April 2, 2020 – Daily Update – 0% Mortgage Rates – Fed Rate Cut!!
I hope everyone is doing well and is safe and healthy and learning to cope with this global crisis for the next few weeks/months.
I have been flooded these last few days with emails, texts and calls about the Fed reducing the Fed Funds Rate to zero and everyone asking if I can reduce their mortgage rates to near zero! Trust me, I wish I could, and I am hoping the subject would get you to open and read my email 🙂
It is very important to understand the interplay between both the Feds Fund Rate and mortgage rates. It is very easy in today’s world to listen to pundits on Facebook, and news clips that glamorize and highlight recent news in a vacuum without explaining how different matrices interact with each other. As a Mortgage Solutions Specialist, it is my job to EDUCATE my clients and help them manage their mortgage debt. Just like a Financial Planner manages your investment accounts, I manage mortgage debt. The hallmark of a great Mortgage Solutions Specialist, and I pride myself in being one, is one who educates his/her client so the parties can come together and make an educated decision on how to manage the mortgage debt to ensure the client and his/her family are properly protected.
What is the Feds Fund Rate? The fed funds rate is the prescribed rate at which banks lend money to each other on an overnight basis. Basically it’s the fee that banks charge each other to borrower money overnight. When the fed funds rate is low, the Fed is attempting to promote economic growth. The Fed Funds Rate best correlates to the Prime Rate, which is the basis most banks use for business loans, and consumer credit cards.
Why does the Fed want to promote economic growth? If any of you have retirement accounts or investment accounts you have been a witness to your portfolio shrinking over the past month or so due to the fears of the Coronavirus (COVID-19) and the erratic sell off on Wall Street. The Fed is trying to calm the markets by reducing the Feds Fund Rate and promote stability so the stock market stops its hemorrhage and hopefully prevent a recession. The Federal Government and the Fed did the same thing between 2008-2015 and we saw all the industries that were hurting at the time (financial, automobile, travel and housing) start to recover by 2012.
Has the Fed Funds Rates been Zero Before? YES 2008-2015…
What were mortgage rates between 2008-2015?? Low 3% to mid 5s% without paying discount fees.

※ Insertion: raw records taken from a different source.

-- ==== Sys2Proof/Machine/Numbers.lean ====
section
/-! DEFINITION. Number formats and rounding of 01_lane_numbers: exact values, R20 reading, R27 rounding, R24 minimum and maximum,
the correctly rounded unary functions of R50, the conversions of Table 1.10, block scales (R41 to R45) and the CRC of R227. -/
namespace Sys2Proof.Machine

/-! ### Flags (R33) -/

/-- A set of FPSTAT flags. -/
abbrev Flags := BitVec 8
def fNV : Flags := 1
def fDZ : Flags := 2
def fOF : Flags := 4
def fUF : Flags := 8
def fNX : Flags := 16
def fSAT : Flags := 32
def fDUNDER : Flags := 64
def fPSN : Flags := 128
/-- The flag when a condition holds. -/
def flagIf (c : Bool) (f : Flags) : Flags := if c then f else 0

/-! ### Exact values -/

/-- `(-1)^neg · m · 2^e`; `sticky` says that the magnitude lies strictly between `m · 2^e` and `(m+1) · 2^e`. -/
structure Exact where
  neg : Bool
  m : Nat
  e : Int
  sticky : Bool
  deriving DecidableEq, Repr

def Exact.zero (neg : Bool) : Exact := ⟨neg, 0, 0, false⟩
def Exact.isZero (x : Exact) : Bool := x.m == 0 && !x.sticky
def Exact.ofInt (i : Int) : Exact := ⟨i < 0, i.natAbs, 0, false⟩
def Exact.scale (x : Exact) (k : Int) : Exact := { x with e := x.e + k }
/-- `floor(log2 |x|)` of a nonzero value. -/
def Exact.log2 (x : Exact) : Int := (Nat.log2 x.m : Int) + x.e
/-- The value as an integer multiple of `2^k`, for `k ≤ x.e`. -/
def Exact.atScale (x : Exact) (k : Int) : Int :=
  let a : Int := (x.m * 2 ^ (x.e - k).toNat : Nat)
  if x.neg then -a else a
/-- Exact product (R23: the sign of a zero product is the exclusive-or). -/
def Exact.mul (x y : Exact) : Exact := ⟨x.neg != y.neg, x.m * y.m, x.e + y.e, (x.sticky || y.sticky) && !x.isZero && !y.isZero⟩
/-- Exact sum; `rdn` chooses the sign of an exact zero sum of opposite signs (R23). -/
def Exact.add (rdn : Bool) (x y : Exact) : Exact :=
  if x.isZero && y.isZero then Exact.zero (if x.neg == y.neg then x.neg else rdn)
  else if x.isZero then y
  else if y.isZero then x
  else
    let k := min x.e y.e
    let s := x.atScale k + y.atScale k
    if s = 0 then Exact.zero rdn else ⟨s < 0, s.natAbs, k, false⟩
def Exact.negate (x : Exact) : Exact := { x with neg := !x.neg }
/-- Comparison of exact values: the sign of `x - y`. -/
def Exact.cmp (x y : Exact) : Ordering :=
  let k := min x.e y.e
  compare (x.atScale k) (y.atScale k)

/-! ### Rounding modes -/

/-- The five modes of Table 1.4; SR carries its draw. -/
inductive Mode where
  | rne | rtz | rdn | rup | sr (draw : Nat)
  deriving DecidableEq, Repr

def Mode.isRdn : Mode → Bool
  | .rdn => true
  | _ => false

/-- Round a magnitude to a multiple of `2^ue` (R27): the count of units and whether it differs from the magnitude. -/
def roundUnits (md : Mode) (x : Exact) (ue : Int) : Nat × Bool :=
  if ue ≤ x.e then (x.m * 2 ^ (x.e - ue).toNat, x.sticky)
  else
    let sh := (ue - x.e).toNat
    let k := x.m / 2 ^ sh
    let r := x.m % 2 ^ sh
    let inexact := r ≠ 0 || x.sticky
    let k' := match md with
      | .rne => if 2 ^ sh < 2 * r || (2 * r == 2 ^ sh && (x.sticky || k % 2 == 1)) then k + 1 else k
      | .rtz => k
      | .rdn => if x.neg && inexact then k + 1 else k
      | .rup => if !x.neg && inexact then k + 1 else k
      | .sr d => (x.m * 2 ^ 16 / 2 ^ sh + d) / 2 ^ 16
    (k', inexact)

/-- Round to an integer, u = 1 (R37): the integer and whether it is inexact. -/
def roundInt (md : Mode) (x : Exact) : Int × Bool :=
  let (k, nx) := roundUnits md x 0
  (if x.neg then -(k : Int) else k, nx)

/-! ### Floating-point formats (Table 1.2) -/

inductive FFmt where
  | f32 | f16 | bf16 | e4m3 | e5m2
  deriving DecidableEq, Repr

def FFmt.fbits : FFmt → Nat
  | .f32 => 23
  | .f16 => 10
  | .bf16 => 7
  | .e4m3 => 3
  | .e5m2 => 2
def FFmt.ebits : FFmt → Nat
  | .f32 => 8
  | .f16 => 5
  | .bf16 => 8
  | .e4m3 => 4
  | .e5m2 => 5
def FFmt.bias : FFmt → Nat
  | .f32 => 127
  | .f16 => 15
  | .bf16 => 127
  | .e4m3 => 7
  | .e5m2 => 15
def FFmt.width (f : FFmt) : Nat := 1 + f.ebits + f.fbits
/-- FP8 values are never flushed (R22). -/
def FFmt.isFp8 : FFmt → Bool
  | .e4m3 => true
  | .e5m2 => true
  | _ => false
def FFmt.emin (f : FFmt) : Int := 1 - (f.bias : Int)
def FFmt.signBit (f : FFmt) : Nat := 2 ^ (f.ebits + f.fbits)
/-- The pattern of infinity without its sign; E4M3 has none and answers its extreme, 448 (Table 1.10). -/
def FFmt.infPat (f : FFmt) : Nat :=
  match f with
  | .e4m3 => 0x7E
  | _ => (2 ^ f.ebits - 1) * 2 ^ f.fbits
/-- The pattern of the largest finite magnitude. -/
def FFmt.maxPat (f : FFmt) : Nat :=
  match f with
  | .e4m3 => 0x7E
  | _ => f.infPat - 1
/-- The canonical NaN (R21, Table 1.3). -/
def FFmt.nanPat (f : FFmt) : Nat :=
  match f with
  | .e4m3 => 0x7F
  | _ => f.infPat + 2 ^ (f.fbits - 1)
def FFmt.signed (f : FFmt) (neg : Bool) (p : Nat) : Nat := if neg then f.signBit + p else p

/-- A floating-point operand as read. -/
inductive FVal where
  | nan (signalling : Bool)
  | inf (neg : Bool)
  | fin (x : Exact)
  deriving DecidableEq, Repr

/-- `fp_value` of R20, with E4M3's exception. -/
def FFmt.read (f : FFmt) (pat : Nat) : FVal :=
  let neg := pat / f.signBit % 2 == 1
  let E := pat / 2 ^ f.fbits % 2 ^ f.ebits
  let F := pat % 2 ^ f.fbits
  if E = 0 then .fin ⟨neg, F, f.emin - f.fbits, false⟩
  else if E = 2 ^ f.ebits - 1 ∧ f ≠ .e4m3 then
    if F = 0 then .inf neg else .nan (F / 2 ^ (f.fbits - 1) % 2 == 0)
  else if f = .e4m3 ∧ E = 15 ∧ F = 7 then .nan false
  else .fin ⟨neg, 2 ^ f.fbits + F, (E : Int) - f.bias - f.fbits, false⟩

/-- A subnormal pattern (R22). -/
def FFmt.isSubnormal (f : FFmt) (pat : Nat) : Bool :=
  pat / 2 ^ f.fbits % 2 ^ f.ebits == 0 && pat % 2 ^ f.fbits != 0

/-- Read an operand under FTZ: a subnormal is a zero of its sign (R22). -/
def FFmt.readZ (f : FFmt) (ftz : Bool) (pat : Nat) : FVal :=
  if ftz && !f.isFp8 && f.isSubnormal pat then .fin (Exact.zero (pat / f.signBit % 2 == 1)) else f.read pat

/-- A pattern and the flags its making raises. -/
abbrev Res := Nat × Flags

/-- The pattern of `k · 2^ue`, a value the format holds. -/
def FFmt.pack (f : FFmt) (neg : Bool) (k : Nat) (ue : Int) : Nat :=
  if k = 0 then f.signed neg 0
  else
    let L := (Nat.log2 k : Int) + ue
    if L < f.emin then f.signed neg (k * 2 ^ (ue - (f.emin - f.fbits)).toNat)
    else
      let sig := if Nat.log2 k ≤ f.fbits then k * 2 ^ (f.fbits - Nat.log2 k) else k / 2 ^ (Nat.log2 k - f.fbits)
      f.signed neg ((L + f.bias).toNat * 2 ^ f.fbits + (sig - 2 ^ f.fbits))
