/-- `LATPROF` (Table 2.4). -/
def Core.latprof (c : Core) : Word :=
  BitVec.ofNat 64 (6 + 2 ^ 8 * (if c.sp.compat then 4 else 6) + 2 ^ 16 * c.ldLat + 2 ^ 24 * c.gLat + 2 ^ 32 * 2 + 2 ^ 40 * 2)
/-- What MOVS reads (Table 2.2). -/
def Core.getSpecial (c : Core) : SpecialReg → Word
  | .xcause => c.sp.xcause
  | .xvalue => c.sp.xvalue
  | .xpc => c.sp.xpc
  | .xstat => c.sp.xstat ||| (if c.ctxBusy.isSome then 0x4_0000_0000 else 0)
  | .fpctl => c.sp.fpctl
  | .fpstat => c.sp.fpstat.setWidth 64
  | .srseed => c.sp.srseed.setWidth 64
  | .scalel => c.sp.scalel.setWidth 64
  | .pstat => BitVec.ofNat 64 (c.sp.wconf.toNat + 2 * c.sp.compat.toNat + 4 * c.sp.preen.toNat + 8 * c.sp.handler.toNat)
  | .latprof => c.latprof
  | .clk => c.sp.clk
  | .rank => c.sp.rank
  | .coord => c.sp.coord
  | .slice k => c.sp.slice[k]
  | .resAdv => c.sp.resAdv
  | .resUsed => c.sp.resUsed
  | .resDenyBank => c.sp.resDenyBank
  | .resDenyNet => c.sp.resDenyNet
  | .resDenyPwr => c.sp.resDenyPwr
  | .ttbase k => (c.sp.ttbase[k]).setWidth 64
  | .svpad => c.sp.svpad.setWidth 64

/-- A pop of `n` tiles takes effect (R79). -/
def Hoop.popN (h : Hoop) (n : Nat) : Hoop := { h with head := (h.head + n) % (h.count + 1), fill := h.fill - n }
/-- A push takes effect (R79). -/
def Hoop.push1 (h : Hoop) : Hoop := { h with tail := (h.tail + 1) % (h.count + 1), fill := h.fill + 1 }
/-- The tile size in bytes. -/
def Hoop.tile (h : Hoop) : Nat := 64 * (h.lines + 1)
/-- The scratchpad address of tile `i` of the ring. -/
def Hoop.tileAt (h : Hoop) (i : Nat) : Nat := h.base + (i % (h.count + 1)) * h.tile

/-- Thread creation (R139): ready to fetch from now, issuing no earlier than the next clock cycle. What a killed thread left incomplete goes on. -/
def Core.createThread (c : Core) (t : Fin 64) (pc base size : Nat) (clock : Nat) : Core :=
  let h := c.threads[t]
  { c with threads := c.threads.set t { Thread.empty with status := .ready, pc, base, size, notBefore := clock + 2, seq := h.seq, pend := h.pend } }
/-- An operation whose thread was killed completes (R140), but ends no thread. -/
def TPending.orphaned (p : TPending) : TPending :=
  { p with orphan := true, kind := match p.kind with | some (.release _ f sc q) => some (.release false f sc q) | k => k }
/-- Killing (R140): a killed thread issues nothing further; its window keeps its values. -/
def Core.killThread (c : Core) (t : Fin 64) : Core :=
  let h := c.threads[t]
  if h.status = .dead then c
  else { c with threads := c.threads.set t { h with status := .dead, fetched := none, pend := h.pend.map TPending.orphaned } }

/-- Apply one due effect. Effects that reach beyond the core are applied by the clock cycle. -/
def Core.applyAct (c : Core) (clock : Nat) : Act → Core
  | .special r x => c.setSpecial r x
  | .tree k t => { c with tt := c.tt.set k t }
  | .ttbase k b => { c with sp := { c.sp with ttbase := c.sp.ttbase.set k b } }
  | .book b _ _ => { c with book := b }
  | .bind p b => { c with ports := c.ports.set p (some b) }
  | .unbind p =>
    if (c.ports[p]).isSome then
      { c with ports := c.ports.set p none, v := c.v.set (Fin.ofNat 32 (28 + p.val)) 0 }
    else c
  | .accs _ _ => c
  | .accZero _ _ => c
  | .pop h n => { c with h := c.h.set h ((c.h[h]).popN n) }
  | .transOut _ _ _ => c
  | .hoop h d => { c with h := c.h.set h d }
  | .create t pc base size => c.createThread t pc base size clock
  | .kill (some t) => c.killThread t
  | .kill none => (List.finRange 64).foldl (fun c t => c.killThread t) c
  | .grant _ _ => c
  | .seal ch => { c with endpoints := c.endpoints.set ch { c.endpoints[ch] with sealed := true } }
  | .ack _ _ => c
  | .cancel _ => c
  | .pvWord _ => c

/-! ### Effects that reach beyond the core -/

/-- Hops between two cores of one stratum (R282). -/
def hops (a b : Nat) : Nat :=
  ((coreX a : Int) - coreX b).natAbs + ((coreY a : Int) - coreY b).natAbs
/-- Something on the timed plane, visible from clock cycle `at_` on. -/
def State.wire (s : State) (at_ : Nat) (i : Instr) (a : EvArg) : State := { s with wires := s.wires ++ [(at_, i, a)] }
/-- PATH of an endpoint (Table 10.3). -/
def Endpoint.path (e : Endpoint) : Nat := e.config / 8 % 4
def Endpoint.mode (e : Endpoint) : Nat := e.config % 4
def Endpoint.tagged (e : Endpoint) : Bool := e.config / 4 % 2 == 1
/-- The route handle of a PATH 2 endpoint. -/
def Endpoint.routeOf (e : Endpoint) : Nat := bits e.config 35 20
/-- The endpoint with the send state that the fabric unit holds for a PATH 2 route (R408). -/
def State.endpoint (s : State) (id : Nat) (ch : Chan) : Endpoint :=
  let e := (s.core id).endpoints[ch]
  if e.path = 2 then { e with resend := (s.route e.routeOf).resend, retained := (s.route e.routeOf).retained.map (·.1) } else e
/-- Send something to an endpoint's peer on the device: over the timed plane on PATH 0, at a time not architected otherwise. -/
def State.toPeer (s : State) (id : Nat) (e : Endpoint) (extra : Nat) (i : Instr) (mk : Nat → Nat → EvArg) : State :=
  match e.peer with
  | none => s
  | some (pc, pe) => if e.path = 0 then s.wire (s.clock + 2 + hops id pc + extra) i (mk pc pe) else s.postEach i (mk pc pe)
/-- A CHGRANT takes effect (R293, R296): on PATH 2 a GRANT flit is sent, and clearing SEALED opens a batch (R410). -/
def State.doGrant (s : State) (id : Nat) (ch : Chan) (n : Nat) : State :=
  let e := (s.core id).endpoints[ch]
  let s1 := s.updCore id fun c => { c with endpoints := c.endpoints.set ch { e with grantOut := e.grantOut + n, sealed := false } }
  if e.path = 2 then
    let s2 := if e.sealed then s1.updRoute e.routeOf fun r => { r with prevSeen := r.seen, seen := [], acked := r.acked.filter fun t => r.seen.contains t } else s1
    if n = 0 then s2 else s2.sendWords e.routeOf 2 [] n 0
  else if n = 0 then s1 else s1.toPeer id e 0 .allowanceArrival fun pc pe => .allow pc pe n
/-- A CHACK takes effect (R298, R408); the tag of a row delivered in the current or the previous batch counts as acknowledged from then on (R410). -/
def State.doAck (s : State) (id : Nat) (ch : Chan) (tag : Nat) : State :=
  let e := (s.core id).endpoints[ch]
  if e.path = 2 then
    let s1 := s.updRoute e.routeOf fun r => { r with acked := if r.acked.contains tag || !(r.seen.contains tag || r.prevSeen.contains tag) then r.acked else r.acked ++ [tag] }
    s1.sendWords e.routeOf 3 [tag] 1 0
  else s.toPeer id e 0 .ackArrival fun pc pe => .ack pc pe tag
/-- Whether a hoop can take a tile of `n` bytes. -/
def Hoop.fits (h : Hoop) (n : Nat) : Bool := h.valid && decide (n ≤ h.tile)
def Hoop.room (h : Hoop) : Bool := decide (h.fill < h.count + 1)
/-- An agent that is ranked above tinkers takes the bank ports of some scratchpad bytes of a running core (R69, R238). -/
def State.usePorts (s : State) (id key n : Nat) (write : Bool) : State :=
  if (s.core id).run = .idle ∨ n = 0 then s
  else
    let banks := (List.range ((key + n - 1) / 64 + 1 - key / 64)).map fun i => (write, (key / 64 + i) % 16)
    s.updCore id fun c => { c with agentPorts := c.agentPorts ++ banks.filter fun b => !c.agentPorts.contains b }
/-- One push (R79, R203): the tile's bytes at TAIL with the check values they travelled with, its shadows, and the ring's advance. -/
def State.pushTile (s : State) (id : Nat) (h : HReg) (tile : List Byte) (cvs : List (Nat × Nat)) (shadows : List Nat) : State :=
  let d := (s.core id).h[h]
  let key := spadKey id (d.tileAt d.tail)
  let s1 := ({ s with mem := s.mem.putTile key tile cvs } : State).usePorts id key tile.length true
  s1.updCore id fun c => { c with h := c.h.set h d.push1, shadows := kput c.shadows (256 * h.val + d.tail) shadows }
/-- Write accumulators, 4 bytes each (R74). -/
def Memory.putAccs (m : Memory) (id : Nat) : List (Nat × Nat) → Memory
  | [] => m
  | (i, x) :: rest => (m.write (accKey id (i % 65536)) 4 x).putAccs id rest
/-- Write accumulators at once: a word of which both are written has no mark any more (R71). -/
def State.setAccs (s : State) (id : Nat) (vals : List (Nat × Nat)) : State :=
  let m := s.mem.putAccs id vals
  let whole (w : Nat) : Bool := vals.any (fun e => accKey id (e.1 % 65536) == w) && vals.any fun e => accKey id (e.1 % 65536) == w + 4
  { s with mem := { m with ecc2 := m.ecc2.filter fun w => !(whole w) } }
/-- All the bytes of a command without a fault are counted: the command has completed (R219). -/
def Cmd.counted (k : Cmd) : Bool :=
  k.fault.isNone && k.owned == 0 &&
    (k.finished || ((match k.kind with | .cpy => true | .cgath _ => true | .cscat _ => true | .cfill _ => true | _ => false) &&
      k.started && k.off == k.total && k.tiles.isEmpty))
/-- Mark a queued command as cancelled, unless it has completed (R221). -/
def Engine.cancel (e : Engine) (id : Nat) : Engine :=
  { e with queue := e.queue.map fun k => if k.id = id ∧ k.fault = none ∧ !k.counted then { k with fault := some 0x0C } else k }
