-- ==== Sys2Proof/Machine/DevMem.lean ====
section
/-! DEFINITION. Device memory: its homes (R308, R331 to R334), translation at the stations (R312 to R316), ownership at the directory slices
(R317, R318), and porters' contexts (R319). -/
namespace Sys2Proof.Machine

/-! ### Homes -/

/-- A stratum has the memory-only role (Table 12.1). -/
def State.memoryOnly (s : State) (z : Nat) : Bool := decide (z < 8 - s.stkN)
/-- An SRAM window address: stratum and offset in its slot. -/
def windowOf (pa : Nat) : Option (Nat × Nat) :=
  if 0x30_0000_0000 ≤ pa ∧ pa < 0x31_0000_0000 then some ((pa - 0x30_0000_0000) / 0x2000_0000, (pa - 0x30_0000_0000) % 0x2000_0000) else none
/-- An address with memory behind it (Table 12.5, R332). -/
def State.hasMemory (s : State) (pa : Nat) : Bool :=
  decide (pa < 0x30_0000_0000) || (decide (0x100_0000_0000 ≤ pa) && decide (pa < 0x400_0000_0000)) ||
    (decide (2 ^ 47 ≤ pa) && decide (pa < 2 ^ 48)) ||
    (match windowOf pa with | some (z, o) => s.memoryOnly z && decide (o < 0x1400_0000) | none => false)
def isNear (pa : Nat) : Bool := decide (pa < 0x30_0000_0000)
def isFar (pa : Nat) : Bool := decide (0x100_0000_0000 ≤ pa) && decide (pa < 0x400_0000_0000)
def isHost (pa : Nat) : Bool := decide (2 ^ 47 ≤ pa)
/-- The channel of a stratum-local offset of near DRAM, and the address in it (`dram_place` of R308). -/
def dramPlace (o : Nat) : Nat × Nat := (o / 2 ^ 11 % 64, o % 2 ^ 11 + 2 ^ 11 * (o / 2 ^ 17))
/-- Package, channel of the package, and channel-local address of a second-tier offset (`far_place` of R333). -/
def farPlace (o : Nat) : Nat × Nat × Nat := let t := o / 2 ^ 11 % 128; (t / 4, t % 4, o % 2 ^ 11 + 2 ^ 11 * (o / 2 ^ 18))
/-- The porter that serves an address, as `64 z + 4 q + k` (R308, R311, R333, R334). -/
def homePorter (pa : Nat) : Nat :=
  if isHost pa then pa / 2 ^ 11 % 64
  else if isFar pa then (let p := farPlace (pa - 0x100_0000_0000); (4 * p.1 + p.2.1) % 64)
  else match windowOf pa with
    | some (z, o) =>
      let j := if o < 0x1000_0000 then o / 0x10_0000 else (o - 0x1000_0000) / 0x4_0000
      64 * z + 4 * (4 * (j % 256 / 64) + j % 16 / 4)
    | none => 64 * (pa / 0x6_0000_0000) + (dramPlace (pa % 0x6_0000_0000)).1
/-- The station, directory slice and cluster queue of a core's cluster, as `16 z + q`. -/
def nodeOf (core : Nat) : Nat := 16 * coreZ core + 4 * (coreY core / 4) + coreX core / 4

/-! ### Requests -/

/-- Who makes a request: its event, station, space, tenant tag, context tag, and REQ with PORTER. -/
structure Req where
  ev : Ev
  station : Nat
  space : Nat
  tenant : Nat
  ctag : Nat
  who : Nat
  deriving DecidableEq, Repr

/-- What a request comes to. `wait`: the event has been registered and runs again later; `retry`: it stays as it is; `viol`: a forbidden
permission at an address. -/
inductive Reply (α : Type) where
  | ok (a : α)
  | wait
  | retry
  | fault (code : Nat)
  | viol (addr : Nat)
  deriving DecidableEq, Repr
/-- Go on after a request. -/
def andThen {α β : Type} (x : State × Reply α) (f : State → α → State × Reply β) : State × Reply β :=
  match x.2 with
  | .ok a => f x.1 a
  | .wait => (x.1, .wait)
  | .retry => (x.1, .retry)
  | .fault c => (x.1, .fault c)
  | .viol a => (x.1, .viol a)
/-- Report every translation fault under one code. -/
def asFault {α : Type} (code : Nat) (x : State × Reply α) : State × Reply α :=
  match x.2 with
  | .fault _ => (x.1, .fault code)
  | _ => x

/-! ### Stations -/

def Station.empty : Station := ⟨[], [], 0, 0⟩
def State.station (s : State) (n : Nat) : Station := sget Station.empty s.stations n
def State.setStation (s : State) (n : Nat) (t : Station) : State := { s with stations := kput s.stations n t }
/-- A record of the fault log (Table 11.4). -/
def faultRecord (s : State) (r : TransReq) (reason level who : Nat) : Nat :=
  r.va % 2 ^ 48 + 2 ^ 48 * r.space + 2 ^ 64 * r.tenant + 2 ^ 80 * reason + 2 ^ 84 * level + 2 ^ 86 * (r.kind % 4) + 2 ^ 88 * who + 2 ^ 128 * (s.clock % 2 ^ 64)
/-- Write the fault log (R316). -/
def State.logFault (s : State) (n : Nat) (r : TransReq) (reason level who : Nat) : State :=
  let t := s.station n
  s.setStation n { t with log := kput t.log (t.written % 16) (faultRecord s r reason level who), written := (t.written + 1) % 2 ^ 32,
                          lost := if t.log.length < 16 then t.lost else min (2 ^ 32 - 1) (t.lost + 1) }

/-- What management reads of a station: the records of its ring, those written, those lost (R316). -/
def State.readLog (s : State) (n : Nat) : List Nat × Nat × Nat := let t := s.station n; (t.log.map (·.2), t.written, t.lost)
/-- Management clears the count of lost records. -/
def State.clearLost (s : State) (n : Nat) : State := s.setStation n { s.station n with lost := 0 }

/-- The entry a walk reads. -/
def State.tableEntry (s : State) (a : Nat) : Nat := s.mem.read a 16
def entryAddr (e : Nat) : Nat := bits e 55 16 * 2 ^ 8
/-- Log2 of the page a leaf of a level maps, and the index of an address at the level. -/
def levelSize (level : Nat) : Nat := if level = 2 then 30 else if level = 1 then 21 else 16
def levelIndex (level va : Nat) : Nat := if level = 3 then bits va 47 39 else if level = 2 then bits va 38 30 else if level = 1 then bits va 29 21 else bits va 20 16
/-- Reserved bits, or bits that an entry that is no leaf may not have. -/
def entryReserved (e : Nat) : Bool :=
  bits e 7 6 != 0 || bits e 63 56 != 0 || bits e 127 81 != 0 || (bits e 1 1 == 0 && (bits e 5 2 != 0 || bits e 80 64 != 0))
def leafOf (e level : Nat) : TLeaf := ⟨entryAddr e, levelSize level, bits e 15 8, bits e 5 2, bits e 79 64, bits e 80 80 = 1⟩
/-- The levels of `translate` (R314) from `level` on, at the table a `e` points to. -/
def State.walkFrom (s : State) (va : Nat) : Nat → Nat → TRes
  | n, e =>
    let level := n
    let at_ := entryAddr e + 16 * levelIndex level va
    let x := s.tableEntry at_
    if bits x 0 0 = 0 then .fault 2 level
    else if entryReserved x ∨ (level = 3 ∧ bits x 1 1 = 1) ∨ (level = 0 ∧ bits x 1 1 = 0) ∨
        (bits x 1 1 = 1 ∧ entryAddr x % 2 ^ levelSize level ≠ 0) then .fault 3 level
    else if bits x 1 1 = 1 then .leaf (leafOf x level) at_
    else match n with
      | 0 => .fault 3 0
      | m + 1 => s.walkFrom va m x
/-- The entries that `walkFrom` reads. -/
def State.walkReads (s : State) (va : Nat) : Nat → Nat → List Nat
  | n, e =>
    let at_ := entryAddr e + 16 * levelIndex n va
    let x := s.tableEntry at_
    if bits x 1 0 = 1 then (match n with | 0 => [at_] | m + 1 => at_ :: s.walkReads va m x) else [at_]
/-- Single-bit errors in the entries that a walk reads are written back corrected (R309). -/
def State.scrubWalk (s : State) (space va : Nat) : State :=
  let a := s.mgmt.sptbase + 16 * space
  let e := s.tableEntry a
  let all := a :: (if bits e 0 0 = 0 then [] else s.walkReads va 3 e)
  { s with mem := all.foldl (fun (m : Memory) k => m.scrub k 16) s.mem }
/-- A whole walk: the space table, then four levels (R313, R314). -/
def State.walkTables (s : State) (space va : Nat) : TRes :=
  let e := s.tableEntry (s.mgmt.sptbase + 16 * space)
  if bits e 0 0 = 0 then .fault 1 3 else s.walkFrom va 3 e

Pay attention to how government intervention affects the stock market. If history serves accurately every time the government has injected capital into the markets and reduced the Fed Funds Rate to zero percent to stabilize the stock market, the stock market eventually STOPPED it’s spiraling and created new highs.
In conclusion if you locked in your mortgage over the past two months you are getting an amazing rate. News in a vacuum is dangerous. Facts and data matter…..the facts are above.
The ZERO percent Fed Fund rate is not going to give you a 0% mortgage or 1% mortgage rate and depending on market conditions, rates may actually increase!
When I first got into the real estate/mortgage business years ago, an old colleague of mine used to always tell me “Don’t try to catch a falling knife”. He meant there was real risk when I would try to time the market for my clients to get them the lowest possible rate and if my timing was off, I would lose my client and they would lose whatever rate they had at the time of initial lock-in. So, if you are waiting for zero percent mortgage rates, you are waiting to catch a falling knife and you’re losing on a real savings opportunity that exists today.
I hope this helps explain the uncharted environment we find ourselves in today when it comes to mortgage debt.